You can expect to learn these skills from this book. We will learn about the hardware architecture, and what is hidden behind some programming language features, and how to see our code the way the compilers see it. These skills are important, but what is even more important is to understand why things work the way they do. The computing hardware changes fairly often, the languages evolve, and new optimization algorithms for the compilers are invented. Thus, the specific knowledge in any of these areas has a fairly short shelf life. However, if you understand not just the best ways to use a particular processor or compiler but also the ways in which we have arrived at this knowledge, you will be well prepared to repeat this process of discovery and, therefore, continue to learn.

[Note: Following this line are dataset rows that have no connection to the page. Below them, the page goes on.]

/-- O36: a command item that is taken, no item, an item that is no command; prefix commands that must wait. -/
theorem test_commands_met : (dItem tyCommand 1 5).nextItem 2 = some (itemDesc tyCommand 1 5 0 0 0 7 0) ∧ d0.nextItem 2 = none ∧
    (itemDesc tyCommand 1 5 0 0 0 7 0).ty = tyCommand ∧ (itemDesc tyCommand 1 5 0 0 0 7 0).code = 1 ∧
    (itemDesc tyFrame 0 5 0 0 0 7 0).ty ≠ tyCommand ∧ knownCode 1 = true ∧ knownCode 63 = false ∧
    unitOn d0.regs Pg.NODE = true ∧ unitOn (dReg d0 Pg.NODE Reg.HDR_CTRL 0).regs Pg.NODE = false ∧ d0.node.camOld = none ∧
    ({ d0.node with camOld := some [] } : NodeState).camOld.isSome = true ∧ d0.movesAwaited = false ∧
    ({ dItem tyFrame 0 5 with node := { d0.node with camSeq := 9 } } : Side).movesAwaited = true ∧
    (dItem tyFrame 0 5).behindMoves 2 = false ∧ (dItem tyFrame 0 5).mesh.seqLoaded = true ∧ d0.mesh.seqLoaded = false := by decide +kernel

theorem test_items_taken_met : takesItem (dItem tyCommand 1 5) 2 = some true ∧ takesItem (dItem tyCommand 63 5) 2 = some true ∧
    takesItem (dItem tyCommand 1 2049) 2 = some false := ⟨rfl, rfl, rfl⟩

/-- The table commands: a node that is there, locked or not, and one that is not; scans and prefixes at their limits. -/
theorem test_table_commands_met :
    (dNode node0).nodeAt (leAt (leBytes 4 9) 0 4) = some (at9, node0) ∧ node0.lock = false ∧ (dNode node0).node.locks.length < 16 ∧
    (dNode node0).nodeAt (unpackNode (packNode node0)).mesh = some (at9, node0) ∧ byteAt (0 :: leBytes 4 9) 0 = 0 ∧
    (dNode node0).nodeAt (leAt (0 :: leBytes 4 9) 1 4) = some (at9, node0) ∧ d0.nodeAt 9 = none ∧
    (unpackNode (packNode { node0 with lock := true })).lock = true ∧ tableSize ≤ leAt (leBytes 4 262144 ++ [1]) 0 4 ∧
    leAt (leBytes 4 262143 ++ [64]) 0 4 < tableSize ∧ byteAt (leBytes 4 262143 ++ [64]) 4 ≤ 64 := by decide +kernel

/-- A masked key of a type and attributes. -/
def key0 (ty attr tenant : Nat) : KeySlot := { ty := ty, attr := attr, tenant := tenant, any := false, dattr := 0, key := List.replicate 16 0 }
/-- A side with a root, two slots and TRNG words. -/
def dKeys (words : Nat) (slots : Tab KeySlot) : Side :=
  { d0 with trng := (List.range words).map (fun n => BitVec.ofNat 64 n)
            key := { d0.key with root := some (List.replicate 32 1), slots := slots } }
/-- A cache entry. -/
def cache0 : CacheEntry :=
  { kind := 2, tenant := 1023, epoch := 255, eui := 5, attr := 0, devGen := 0, slotGen := 0, tenGen := 0, slot := 0, key := [], stamp := 0 }

/-- Its derivation, for the frame of input 1. -/
def flight0 : Flight := { entry := cache0, uses := [1] }

/-- O37: TRNG words enough and too few, a re-mask pass due and not, a derivation, generations at their last value, slots present, absent
and beyond the last, exports refused at each check, an update message that is refused. -/
theorem test_keys_met :
    (dKeys 4 []).draws = [] ∧ DrawFor.enrol.words ≤ (dKeys 4 []).trng.length ∧ (dKeys 3 []).trng.length < DrawFor.enrol.words ∧
    DrawFor.remask.words ≤ (dKeys 2 []).trng.length ∧ (dKeys 0 []).trng.length < DrawFor.txSeq.words ∧
    (dKeys 4 []).waitsFor .enrol = false ∧ ({ d0 with draws := [⟨.enrol, [1]⟩] } : Side).waitsFor .enrol = true ∧
    (dKeys 2 []).key.remaskNext ≤ (dKeys 2 []).now ∧ d0.now < d0.nextRemask d0.now ∧
    ({ d0.key with remaskNext := 1000000001 } : KeyState).remaskNext > d0.now ∧ d0.node.held = [] ∧ d0.key.flights = [] ∧
    ({ d0.key with flights := [flight0] } : KeyState).flights = flight0 :: [] ∧
    (dKeys 0 (tab1 2047 (key0 1 0 5))).key.slots.find 2047 = some (key0 1 0 5) ∧
    (maskOf (dKeys 0 []).key.mp 2047 (key0 1 0 5).key.length).length = (key0 1 0 5).key.length ∧
    (maskOf [1, 2, 3, 4, 5, 6, 7, 8, 9, 10, 11, 12, 13, 14, 15, 16] 2047 16).length = 16 ∧
    ({ d0 with key := { d0.key with tenGens := tab1 1023 (2 ^ 32 - 1) } } : Side).tenGen 1023 = 2 ^ 32 - 1 ∧
    leAt (leBytes 2 2047) 0 2 < 2048 ∧ 2048 ≤ leAt (leBytes 2 2048) 0 2 ∧ leAt (leBytes 2 1023) 0 2 < 1024 ∧ d0.key.root = none ∧
    (dKeys 0 []).key.slots.find 3 = none ∧ nbit (key0 1 64 5).attr 6 = true ∧ nbit (key0 1 0 5).attr 6 = false ∧
    nbit (key0 1 16 5).attr 4 = true ∧ (key0 1 16 5).ty ≠ 3 ∧ (key0 1 16 6).tenant ≠ (key0 1 64 5).tenant ∧
    (match d0.checkUpdate [] with | .error st => decide (st = 1) | .ok _ => false) = true := by decide +kernel

/-- O38: tamper sources enabled and not, a Locket asleep and a key operation, a lockout that runs and one that is over, a challenge with
and without its TRNG words, no nonce and one that has expired, Loupe open, a side that a trip took out. -/
theorem test_tamper_met :
    rb (withReg up Pg.TAMP Reg.TAMP_SRC_EN 0).c.regs Pg.TAMP Reg.TAMP_SRC_EN 6 = false ∧
    rb (withReg up Pg.TAMP Reg.TAMP_SRC_EN 0x7F).c.regs Pg.TAMP Reg.TAMP_SRC_EN 6 = true ∧ locketSleeps up .a = false ∧
    locketSleeps { up with c := { up.c with pd := { up.c.pd with doms := tab1 (locketDomain .a) .ret } } } .a = true ∧
    keyBusy (withA up fun d => { d with key := { d.key with flights := [flight0] } }) = true ∧ rd up.c.regs Pg.TAMP Reg.TAMP_CAUSE = 0 ∧
    rd (withReg up Pg.TAMP Reg.TAMP_CAUSE 1).c.regs Pg.TAMP Reg.TAMP_CAUSE ≠ 0 ∧ up.c.tamp.lockEnd = none ∧
    up.c.lt < ({ up.c.tamp with lockEnd := some 1000000001 } : TampState).lockEnd.getD 0 ∧
    ({ up.c.tamp with lockEnd := some 1000000000 } : TampState).lockEnd.getD 0 ≤ up.c.lt ∧
    4 ≤ ({ up.c.tamp with trng := [1, 2, 3, 4] } : TampState).trng.length ∧ up.c.tamp.trng.length < 4 ∧ up.c.tamp.nonce = none ∧
    0 + 1000000000 * (clampNat 1 255 (rf (withReg up Pg.LOUPE Reg.LOUPE_NONCE_TTL 1).c.regs Pg.LOUPE Reg.LOUPE_NONCE_TTL 7 0)) < up.c.lt + 1 ∧
    loupeVerdict up.c ≠ 0 ∧ up.c.tamp.opened = none ∧ up.c.tamp.fails < 2 ∧
    ({ up.c.tamp with opened := some (0, false) } : TampState).opened.isSome = true ∧
    nextInput alone .b = none ∧ alone.c.bezel.st .a = .alone ∧ d0.mram.helper = none := by decide +kernel

/-- A side with a frame at the head of a queue. -/
def dQueue : Side := { d0 with trowel := { d0.trowel with queues := tab1 fr0.queue [fr0] } }

/-- O39: launches that went out and that did not, with an acknowledgement or a window and without, relaunches left and none; carriers that
may release and that may not; host ports with and without a head. -/
theorem test_releases_met :
    ({ d0.trowel with released := [rel0 none] } : TrowelState).flight 3 = some (rel0 none) ∧ fr0.ar = true ∧
    (rel0 (some ⟨1, 0, none⟩)).win.isSome = true ∧ stLaunched = 0 ∧ stMissed ≠ stLaunched ∧ stMissed ≠ stLate ∧ stMissed ≠ stAborted ∧
    stMissed ≠ stBadParam ∧ fr0.relaunches < rf (dReg d0 Pg.TROWEL Reg.TROWEL_CFG 0x1C00).regs Pg.TROWEL Reg.TROWEL_CFG 12 10 ∧
    rf (dReg d0 Pg.TROWEL Reg.TROWEL_CFG 0).regs Pg.TROWEL Reg.TROWEL_CFG 12 10 ≤ fr0.relaunches ∧ unitOn d0.regs Pg.TROWEL = true ∧
    RPort.ofNum (11 / 4) = some .h ∧ d0.rateOk = true ∧
    ({ d0 with trowel := { d0.trowel with rateSec := 1, rateCnt := 20000 } } : Side).rateOk = false ∧
    (dReg d0 Pg.TROWEL Reg.TROWEL_CAR_EN 0xFFF).carEn 11 = true ∧ (dReg d0 Pg.TROWEL Reg.TROWEL_CAR_EN 0).carEn 11 = false ∧
    (d0.trowel.booked 11).any (fun b => decide (b.1 ≤ 0) && decide (0 < b.2)) = false ∧
    dQueue.trowel.heads 1 = [fr0] ∧ dQueue.isHeld fr0 = false ∧ groupPresent .kl9680 (trowelGroup 12) = true ∧
    groupPresent .kl9620 (trowelGroup 13) = false ∧ d0.roomAt 14 = true ∧ d0.bestCand 14 [] = none := by decide +kernel

/-- The gates of carrier 0 with a schedule loaded. -/
def dGate (len cycle base : Nat) (pend : Option Nat) (pol : Bool) : Side :=
  { d0 with trowel := { d0.trowel with gates := tab1 d0.carIdx { GateState.reset with
      latePol := pol, pend := pend, adm := { GateBank.reset with len := len, cycle := cycle, base := base } } } }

In this introductory chapter, we have discussed why the interest in software performance and efficiency is on the rise despite the rapid advances in the raw computational power of modern computers. Specifically, we have learned why, in order to understand the factors limiting performance and how to overcome them, we need to return to the basic elements of computing and understand how computers and programs work at a low level: understanding the hardware and using it efficiently, understanding concurrency, understanding the C++ language features and the compiler optimizations, and their impact on performance.

This low-level knowledge is necessarily very detailed and specific, but we have a plan for dealing with that: as we learn specific facts about the processors or compilers, we will also learn the process by which we have arrived at these conclusions. Thus, at its deepest level, this book is about learning how to learn.

We have further understood that the notion of performance is meaningless without defining the metrics by which this performance is measured. The need to evaluate the performance against the specific metrics implies that any work on performance is driven by data and measurements. Indeed, the next chapter is dedicated to measuring performance.

1. Why is program performance important despite advances in processing power?
2. Why does understanding software performance require low-level knowledge of the computing hardware and programming languages?
3. What is the difference between performance and efficiency?
4. Why must performance be defined with respect to specific metrics?
5. How can we judge whether the performance-related goals for specific metrics are accomplished?